The plantation journal is augmented by a group of approximately one hundred eighty-two manuscript items, 1768-1913, chiefly receipts, letters, and land and legal papers (grants, deeds, plats, wills, and probate records). Correspondents include James Louis Petigru, Adam Tunno, William J. Cowan, John Lewis, Francis G. DeLiesseline, Ann R. Miles (writing on behalf of Elizabeth Moore), Arthur Harper, and Joseph W. Allston. Charleston merchant Adam Tunno is represented by a letter of 17 August 1824 discussing plans for the advertisement and sale of two tracts of property on the Black River previously owned by Samuel Smith. John Lewis' letter of 20 February 1827 accepts McDowell's appointment to serve as co-executor of his will. Lewis' letter dates from the time of McDowell's extended illness from which attending physicians did not expect him to recover. A letter of 9 February 1826 from Will[iam] J. Cowan renews a contract by which Davison McDowell hired slaves from him.
Of particular interest are three letters written in response to questions regarding the calling of an election for sheriff of Georgetown District.

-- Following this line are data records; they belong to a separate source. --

-- ==== Sys2Proof/Safety.lean ====
section
/-!
DEFINITION. What a safe step is, in the terms claims use: when the moving hart may begin an instruction (R83, R379), the
state in which an instruction has retired, and what a read at a place answers.
-/

namespace Sys2Proof.Machine

/-- A step that goes on: neither a fault nor a refusal. -/
def Goes (o : Host.Outcome State Fault Refusal) : Prop := ∃ t, o = .next t

/-- The moving hart is placed and no condition of R83 or R379 keeps it from beginning `i`. -/
def State.begins (s : State) (i : Instr) : Bool :=
  s.live s.cur && match (gate i).run s with | .ok _ _ => true | .error _ _ => false

/-- The state once `i`, begun in `s`, has retired: its effect has left `t`, and the moving hart, where it still is the same
hart, passes `n` bytes. -/
def State.retired (s t : State) (i : Instr) (n : Nat) : State :=
  if t.live t.cur && t.me.gang == s.me.gang && t.me.index == s.me.index then t.setMe (t.me.past (s.me.wroteRegs i) n)
  else t

/-- The same for an effect that only makes the moving hart into `h`. -/
def State.retiredAs (s : State) (i : Instr) (h : Hart) : State :=
  s.setMe (h.past (s.me.wroteRegs i) (instrBytes i))

/-- An access that meets no fault of space, alignment, translation, permission or barrier object lands at `l` (R91); `t`
counts a mismatch of HOME that its walk has met (R317). -/
def State.lands (s : State) (q : Req) (ea : BitVec 64) (l : Loc) (t : State) : Prop :=
  (locate q (isSpad ea) ea).run s = .ok l t

/-- The state in which a read at a place is served: at home, the line leaves the core's own caches first (R242). -/
def State.served (s : State) (l : Loc) : State :=
  match l with
  | .dram pa true => s.evictLine s.coreNo pa
  | _ => s

/-- What a read of `n` bytes at a place answers, with the state it leaves: none where it meets poison, or where an
outbound read has not been completed (R91, R347). -/
def State.answers (s : State) (l : Loc) (n : Nat) : Option (State × Nat) :=
  match l with
  | .dev _ =>
    (s.me.devReads[s.me.devUsed]?).map (fun x =>
      (s.setMe { s.me with devUsed := s.me.devUsed + 1 }, x.toNat % 256 ^ n))
  | l => if (s.served l).locPoisoned l n then none else some (s.served l, ofBytes ((s.served l).peek l n))

/-- What a scalar read answers: none too where it meets a mark in the core's scalar data cache (R376). -/
def State.answersScalar (s : State) (l : Loc) (n : Nat) : Option (State × Nat) :=
  if s.dcacheBad l n then none else s.answers l n

/-! ### What memory holds before and after -/

/-- The moving core holds a clean copy of a byte. -/
def State.cleanAt (s : State) (a : Nat) : Bool := (Tab.find (s.core s.coreNo).clean a).isSome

Two letters from Charleston attorney J.L. Petigru, 25 and 30 December 1826, offer legal opinions. A third, written from Columbia by McDowell's neighbor planter and state legislator Joseph W. Allston, December 1826, advises that, in the absence of the Attorney General, "I have consulted my friend Col. Evans, on the subject of the duty of the managers of elections, with regard to the Sheriffs election. It is his decided opinion, that the election should not be advertised for January. He says it is the duty of the Clerk, to give due notice to the governor, of the time at which the Sheriffs term of service expires, & that the Governor will then have to issue a writ of election, to the respective managers. From an examination of the law, since we have been here, we have all come to the conclusion, that the Governors appointment of Thos. Heriot, as Clerk, is not good for more than a year, & that consequently, an election for clerk will have to be held in January. I like your proposition, to compel the Sheriffs to attend at the Court houses, at the counting of the votes, and also your other idea, with regard to the country polls: this however, is not the time, for introducing such propositions—it can be better done at the next Session, when the resolutions, for the next general election are drawn up." Allston's letter comments too on the election of John Taylor as governor.
Other documents relate to the settlement of the estate of Davison McDowell's widow, Catherine DuBose McDowell, as well as the estates of Belle M.L. McDowell and John B. Witherspoon, M.D., each of which was administered by Davison McDowell's son, the Rev. James McDowell.